Aha, setting core.hooksPath in the global/system config had not occurred
to me.

> 
> The "trampoline script" also isn't needed for the common case you
> mention, you just symlink the .git/hooks directory (as e.g. GitLab
> does). People usually use a trampoline script for e.g. using GNU
> parallel or something to execute N hooks.

Hm, I don't think that's quite true. Symlinking out .git/hooks doesn't
give me more than one $HOOKDIR/pre-commit - it just gives me a different
one. So if I wanted to run three different hooks, $HOOKDIR/pre-commit
would need to do the work of all three, regardless of where $HOOKDIR
points. That's what I meant when I said "multihooks" in this section.

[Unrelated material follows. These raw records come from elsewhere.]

-- ==== Sys2Proof/Machine/JigLoad.lean ====
section
/-! DEFINITION. JIG.LOAD: the checks of R208 in their order, with the offset of the failing field, and the commands
JIG.DISCARD and JIG.QUERY (R223). -/

namespace Sys2Proof.Machine

/-- One check of an image: whether it holds, the status when it does not, and the offset of its field. -/
structure Chk where
  ok : Bool
  status : Nat
  off : Nat
  deriving DecidableEq, Repr

/-- The first failure. -/
def firstBad (cs : List Chk) : Option (Nat × Nat) := (cs.find? fun c => !c.ok).map fun c => (c.status, c.off)

/-- A check of a field, S_BAD_FIELD on failure. -/
def fieldChk (off : Nat) (ok : Bool) : Chk := ⟨ok, sBadField, off⟩

/-- A number within a range. -/
def within (a b v : Nat) : Bool := decide (a ≤ v) && decide (v ≤ b)

/-! ### Orders 1-3: header and tables (R197-R199) -/

def imageChks (b : Bytes) (size : Nat) : List Chk :=
  [⟨getLE b 0 4 == 0x474A_5855, 0x0201, 0⟩, ⟨getLE b 4 2 == 3, 0x0201, 4⟩,
   ⟨within 64 size (imgLen b), 0x0201, 0x38⟩,
   ⟨getLE b 0x3C 4 == crc32c (setLE (b.take (imgLen b)) 0x3C 4 0), 0x0201, 0x3C⟩]

def headerChks (b : Bytes) : List Chk :=
  [fieldChk 0x06 (decide (imgEntries b ≤ 4096)), fieldChk 0x08 (decide (imgPos b ≤ 3)), fieldChk 0x09 (within 1 15 (imgPhases b)),
   fieldChk 0x0A (decide (1 ≤ imgFrames b)), fieldChk 0x0C (within 100000 100000000 (imgFrameLen b)),
   fieldChk 0x10 (within 16 64 (imgFloor b)), fieldChk 0x11 (within 20 500 (imgGuardPm b)),
   fieldChk 0x12 (within 1 50 (imgGracePct b)), fieldChk 0x13 (within 25 100 (imgCurFloor b)),
   fieldChk 0x14 (within 5 200 (imgKeepThr b)), fieldChk 0x16 (decide (imgWindow b ≤ 64)),
   fieldChk 0x17 (within 1 8 (imgPartitions b)),
   fieldChk 0x18 (within 4 1024 (imgLookahead b)), fieldChk 0x1A (decide (imgNPipe b ≤ 8)),
   fieldChk 0x1B (decide (imgNStage b ≤ 8) && decide (imgNStage b ≤ imgPartitions b)), fieldChk 0x1C (within 1 256 (imgNTset b)), fieldChk 0x1E (zeroAt b [(0x1E, 2)]),
   fieldChk 0x20 (imgProgOff b % 64 == 0 && decide (entryOff b (imgEntries b) ≤ imgProgOff b)),
   fieldChk 0x24 (decide (imgProgOff b + imgProgLen b ≤ imgLen b)), fieldChk 0x28 (zeroAt b [(0x28, 16)])]

def pipeChks (b : Bytes) (i : Nat) : List Chk :=
  let o := pipeOff i
  if i < imgNPipe b then [fieldChk (o + 1) (zeroAt b [(o + 1, 1)])] else [fieldChk o (zeroAt b [(o, 16)])]

def stageChks (b : Bytes) (i : Nat) : List Chk :=
  let o := stageOff i
  if i < imgNStage b then
    [fieldChk o (decide (getLE b o 2 < 4096)), fieldChk (o + 3) (decide (getLE b (o + 3) 1 ≤ 7)),
     fieldChk (o + 0x0C) (decide (1 ≤ getLE b (o + 0x0C) 1)), fieldChk (o + 0x0F) (decide (getLE b (o + 0x0F) 1 < 4)),
     fieldChk (o + 0x10) (zeroAt b [(o + 0x10, 16)])]
  else [fieldChk o (zeroAt b [(o, 32)])]

def tableChks (b : Bytes) : List Chk :=
  (List.range 8).flatMap (pipeChks b) ++ (List.range 8).flatMap (stageChks b) ++
    (List.range (imgNTset b)).map fun i => fieldChk (tsetOff i) (getLE b (tsetOff i) 32 != 0)

/-- Order 3: what the images of one bank share, as (offset, size) of the header and the two tables. -/
def sharedFields : List (Nat × Nat) :=
  [(0x0C, 4), (0x10, 1), (0x11, 1), (0x12, 1), (0x13, 1), (0x14, 2), (0x16, 1), (0x17, 1), (0x18, 2)] ++
    (List.range 0x180).map fun i => (0x40 + i, 1)

def bankChks (bank : Tab Bytes) (b : Bytes) : List Chk :=
  (match bankImages bank with
    | [] => []
    | i :: _ => sharedFields.map fun f => ⟨getLE i f.1 f.2 == getLE b f.1 f.2, 0x0204, f.1⟩) ++
  [⟨!thas bank (imgPos b), 0x0204, 0x08⟩,
   ⟨(bankImages bank).all fun i => imgPhases i &&& imgPhases b == 0, 0x0204, 0x09⟩]

/-! ### Orders 4 and 5: entries (R200) -/

/-- Policies that a list of entries gives a tenant row. -/
def rowPolicyOk (es : List Bytes) (e : Bytes) : Bool :=
  es.all fun x => entRow x != entRow e || entPolicy x == entPolicy e

def entryChks (bank : Tab Bytes) (b : Bytes) (i : Nat) : List Chk :=
  let e := imgEntry b i
  let o := entryOff b i
  let prev := imgEntry b (i - 1)
  let seen := (bankImages bank).flatMap imgEntryList ++ (List.range i).map (imgEntry b)
  let dirLen := (4 * (tsetTiles b (entTset e)).length + 63) / 64 * 64
  let owners := (imgPipes b).filter fun p => p.rows.contains (entRow e)
  [fieldChk (o + 0x1E) (getLE e 0x1E 2 == crc32c (setLE e 0x1E 2 0) % 65536),
   fieldChk o (decide (entStart e + 250 ≤ imgFrameLen b) && (i == 0 || decide (entStart prev < entStart e) ||
     (entStart prev == entStart e && decide (entTset prev ≤ entTset e)))),
   fieldChk (o + 4) (getLE e 4 4 == entDur e && within 250 1000000 (entDur e) && decide (entStart e + entDur e ≤ imgFrameLen b)),
   fieldChk (o + 0x0C) (decide (entTset e < imgNTset b)),
   fieldChk (o + 8) (entProg e % 64 == 0 && decide (entProg e + dirLen ≤ imgProgLen b)),
   fieldChk (o + 0x0D) (decide (getLE e 0x0D 1 ≤ 64) && (entRow e == 0 || owners.length == 1)),
   fieldChk (o + 0x0E) (decide (getLE e 0x0E 1 < 3) && (entRow e != 0 || entPolicy e == 0) &&
     (entRow e == 0 || rowPolicyOk seen e)),
   fieldChk (o + 0x0F) (within 1 64 (entMb e)), fieldChk (o + 0x12) (decide (getLE e 0x12 1 < 8)),
   fieldChk (o + 0x13) (decide (getLE e 0x13 1 < 4) && bit (imgPhases b) (entPhase e)),
   fieldChk (o + 0x14) (bit (getLE e 0x12 1) 2 || zeroAt e [(0x14, 4)]), fieldChk (o + 0x1C) (zeroAt e [(0x1C, 2)])]

/-- Order 5: a slot's tiles are free of every earlier slot that has not ended when it starts. -/
def overlapChk (b : Bytes) (i : Nat) : Chk :=
  let e := imgEntry b i
  fieldChk (entryOff b i + 0x0C) ((List.range i).all fun k =>
    let x := imgEntry b k
    decide (entStart x + entDur x ≤ entStart e) ||
      (getLE b (tsetOff (entTset x)) 32 &&& getLE b (tsetOff (entTset e)) 32) == 0)

/-! ### Order 6: programs and descriptors -/

/-- The ops of a program with the offsets of their records in the image. -/
def placedOps (off : Nat) : List Bytes → List (Nat × Bytes)
  | [] => []
  | d :: r => (off, d) :: placedOps (off + opBytes d) r

/-- The RECV before op k of a program (R153). -/
def recvBefore (ops : List Bytes) (k : Nat) : Option Bytes := (ops.take k).reverse.find? fun d => dKind d == 0x12

/-- Static offsets of spaces 0x1 and 0x4 lie in the areas of the RECV before the op (R153). -/
def blockOpndOk (rv : Option Bytes) (o : Opnd) : Bool :=
  let off := o.field % 2 ^ 28
  match o.field / 2 ^ 28, rv with
  | 1, some v => decide (off + o.len ≤ getLE v 0x18 4)
  | 4, some v => decide (getLE v 0x2C 4 ≤ off) && decide (off + o.len ≤ getLE v 0x2C 4 + getLE v 0x28 4)
  | 1, none => false
  | 4, none => false
  | _, _ => true

/-- The bytes of a slice of a tile image that a slot may read (R172): the shortest of the READY versions that the contexts
of its stage have here, cut over the tiles of the stage in this image; with none, what a tile store holds. -/
def sliceLimit (s : State) (b e : Bytes) : Nat :=
  let st := entStage b e
  let tiles := ((imgEntryList b).flatMap fun x => if entStage b x = st then tsetTiles b (entTset x) else []).eraseDups
  let pipe := ((imgStages b).find? fun r => r.stage == st).map (·.pipeline)
  let sizes := s.vnr.ctxs.flatMap fun c => if some c.2.pipeline = pipe then (versAt c.2 st).filterMap fun v =>
      if v.state = 2 then (verObject v 0).map fun h => objSize s h / max tiles.length 1 else none
    else []
  sizes.foldl min (2 ^ 22)

/-- What R96, R153, R172 and R208 ask of an op beyond its own fields: its entry, the RECV before it, the slices. -/
def placeOk (slice : Nat) (e : Bytes) (rv : Option Bytes) (d : Bytes) : Bool :=
  (opnds d).all (fun o => o.field / 2 ^ 28 != 3 || decide (o.field % 2 ^ 28 + o.len ≤ slice)) &&
  (if dKind d = 0x12 then
    decide (getLE d 0x11 1 ≤ entMb e) && (!(dRow d && !bit (getLE d 0x12 1) 0) || entPolicy e == 2)
   else (opnds d).all (blockOpndOk rv)) &&
  (!isSend d || rv.isSome) &&
  (dKind d != 0x11 || decide (getLE d 0x18 4 ≤ ((rv.map fun v => getLE v 0x28 4).getD 0))) &&
  (!(dKind d == 1 || dKind d == 2) || decide ((getLE d 0x3A 2 + getLE d 0x3C 2) * 16 ≤ entDur e))

/-- The checks of a tile's program: its place in the program area, each record's check field, position and fields, and
the sum of its budgets (R104, R106, R201). A descriptor that fails on its fields names its record (log entry 53). -/
def programChks (s : State) (b e : Bytes) (tile : Nat) : List Chk := match progWord b e tile with
  | none => []
  | some w =>
    let ops := progOps b e tile
    let total := (ops.map opBytes).foldl (· + ·) 0
    let ended := (ops.getLast?.map dLast).getD false
    let base := imgProgOff b + w
    fieldChk (imgProgOff b + entProg e) (w % 64 == 0 && ended && decide (w + total ≤ imgProgLen b)) ::
    ((placedOps base ops).mapIdx fun k x =>
      [fieldChk (x.1 + 0x0E) (checksOk x.2), fieldChk (x.1 + 0x0C) (dSeq x.2 == (x.1 - base) / 64),
       fieldChk x.1 (descOk x.2 (imgWindow b * mib) && placeOk (sliceLimit s b e) e (recvBefore ops k) x.2)]).flatten ++
    [fieldChk (base + 8) (decide ((ops.map dBudget).foldl (· + ·) 0 ≤ entWork b e))]

/-- The fields in which the members of a take group agree (R150). -/
def takeKey (d : Bytes) : List Nat := [getLE d 0x11 1, getLE d 0x12 1, getLE d 0x34 2, getLE d 2 2]

/-- All elements of a list give the same key. -/
def allSame {α β : Type} [BEq β] (key : α → β) : List α → Bool
  | [] => true
  | x :: r => r.all fun y => key y == key x

/-- Take and send groups of a slot (R150). -/
def groupsOk (ops : List (Nat × Bytes)) : Bool :=
  let takes := (ops.map (·.2)).filter fun d => dKind d == 0x12
  let sends := (ops.map (·.2)).filter isSend
  takes.all (fun d => (takes.filter fun x => getLE x 0x10 1 == getLE d 0x10 1).all fun x => takeKey x == takeKey d) &&
  sends.all fun d =>
    let g := sends.filter fun x => sendWord x % 256 == sendWord d % 256
    let total := (g.map sendEnd).foldl max 0
    allSame sendRows g && g.all fun x => dKind x != 0x11 || sendEnd x == total

/-- Split-K groups of a slot, of GEMM and GEMM_SEND ops (R97): one anchor group on one die (R95, R53). -/
def splitOk (ops : List (Nat × Bytes)) : Bool :=
  let parts := ops.filter fun x => (dKind x.2 == 1 || dKind x.2 == 2) && gGroup x.2 != 0
  parts.all fun x =>
    let g := parts.filter fun y => y.1 / 64 == x.1 / 64 && gGroup y.2 == gGroup x.2
    allSame (fun y : Nat × Bytes => [gM y.2, gN y.2, gFa y.2, gFb y.2, gFc y.2]) g &&
      decide ((g.map fun y => gK y.2).foldl (· + ·) 0 + b2n (gEpi x.2 != 0) ≤ 8388608)

/-- The extension record of a collective without the fields in which parts may differ (R230). -/
def partKey (d : Bytes) : Bytes :=
  let e := collExt d
  setLE (setLE (setLE (slice e 0x10 48) 0x10 4 0) 0x14 4 0) 0x20 4 0

/-- The parts of one member: equal but for rows and gather_dst, covering every row once, with this module at its rank of
the member table (R228, R230), or in a slot of a standby stage, with the module whose stage the record stands for (R374;
log entry 81). -/
def memberOk (s : State) (b e : Bytes) (ds : List Bytes) : Bool := match ds with
  | [] => true
  | d :: _ =>
    let standby := (imgStages b).any fun r => r.stage == entStage b e && isStandby (imgStages b) r
    let e := collExt d
    let rows := ds.flatMap fun x => (List.range (cLen (collExt x))).map (· + cOff (collExt x))
    allSame (fun x => (dKind x, partKey x)) ds &&
      sortBy (fun a b : Nat => decide (a ≤ b)) rows == List.range (collH d) &&
      (cCount e != 0 || (cLen e == 0 && cOff e == 0)) &&
      decide (cTable e + 4 * cN e ≤ imgProgLen b) &&
      (List.range (cN e)).all (fun i => decide (getLE b (imgProgOff b + cTable e + 4 * i) 4 < 2 ^ 17)) &&
      (getLE b (imgProgOff b + cTable e + 4 * cRank e) 4 == s.dvl.addr || standby)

But I think what you're trying to say is this: the "status quo" section
doesn't fully cover the status quo. There are more tricks than I
mentioned, e.g. 'git config --global core.hooksPath
/home/emily/githook/' to get the same set of hooks to run everywhere.
This approach still has some drawbacks - for example, it doesn't allow
me to use language-specific linters if I have repos in various
languages, without exempting an individual repo from the ~/githook/ by
'git config --local core.hooksPath
/home/emily/my-python-thing/.git/hook'.

It looks like, then, the "status quo" section needs some rework for the
next iteration.

> 
> 
> > +[[hook-directories]]
> > +=== Hook directories
> > +
> > +Other contributors have suggested Git learn about the existence of a directory
> > +such as `.git/hooks/<hookname>.d` and execute those hooks in alphabetical order.
> 
> ...which seems like an easy thing to add later by having a "hookdir" in
> addition to "hookcmd", i.e. just specify a glob there instead of a
> cmd/path.

Hum, interesting! Something like so:

[hook.pre-commit]
  command = last-minute-checks

[hookdir.last-minute-checks]
  dir = /home/emily/last-minute-checks/*

And then the hooks library knows to go and run everything in
~/last-minute-checks/. This is easier to keep fresh than:

[hook.pre-commit]
  command = /home/emily/last-minute-checks/c-linter
  command = /home/emily/last-minute-checks/check-for-debug-prints
  command = /home/emily/last-minute-checks/check-for-notes
  ...

I actually like the idea of this for folks who might have a small number
of hooks they wrote for themselves. I wonder if it's applicable for
something like git-secrets, which presumably users would grab with a
'git clone' later.

It doesn't seem at odds with the rest of the design - how would you feel
about me adding it to the "future work" section at the end? Future work,
rather than "Emily will do this in the next couple of rounds", because:
 - I think nobody already has their hooks in $HOOKDIR/hook/pre-commit.d
   without a corresponding trampoline in $HOOKDIR/hook/pre-commit; so
   they could still call that trampoline, for now
 - I think it might be prone to some bikeshedding - e.g. should we
   recurse into ~/last-minute-checks/linters/c/? how far? what if some
   script requires magic options? etc? But as I'm typing those questions
   out they sound mostly trivial or ridiculous, so maybe my assessment
   is wrong here.
 - It sounds like you might be keen to write it, or at the very least,
   more keen than me
 - Practically speaking, I am not sure I have time to do it alongside
   the rest of the series. Again, my bikeshedding assessment could be
   wrong, and this extra feature could be totally trivial.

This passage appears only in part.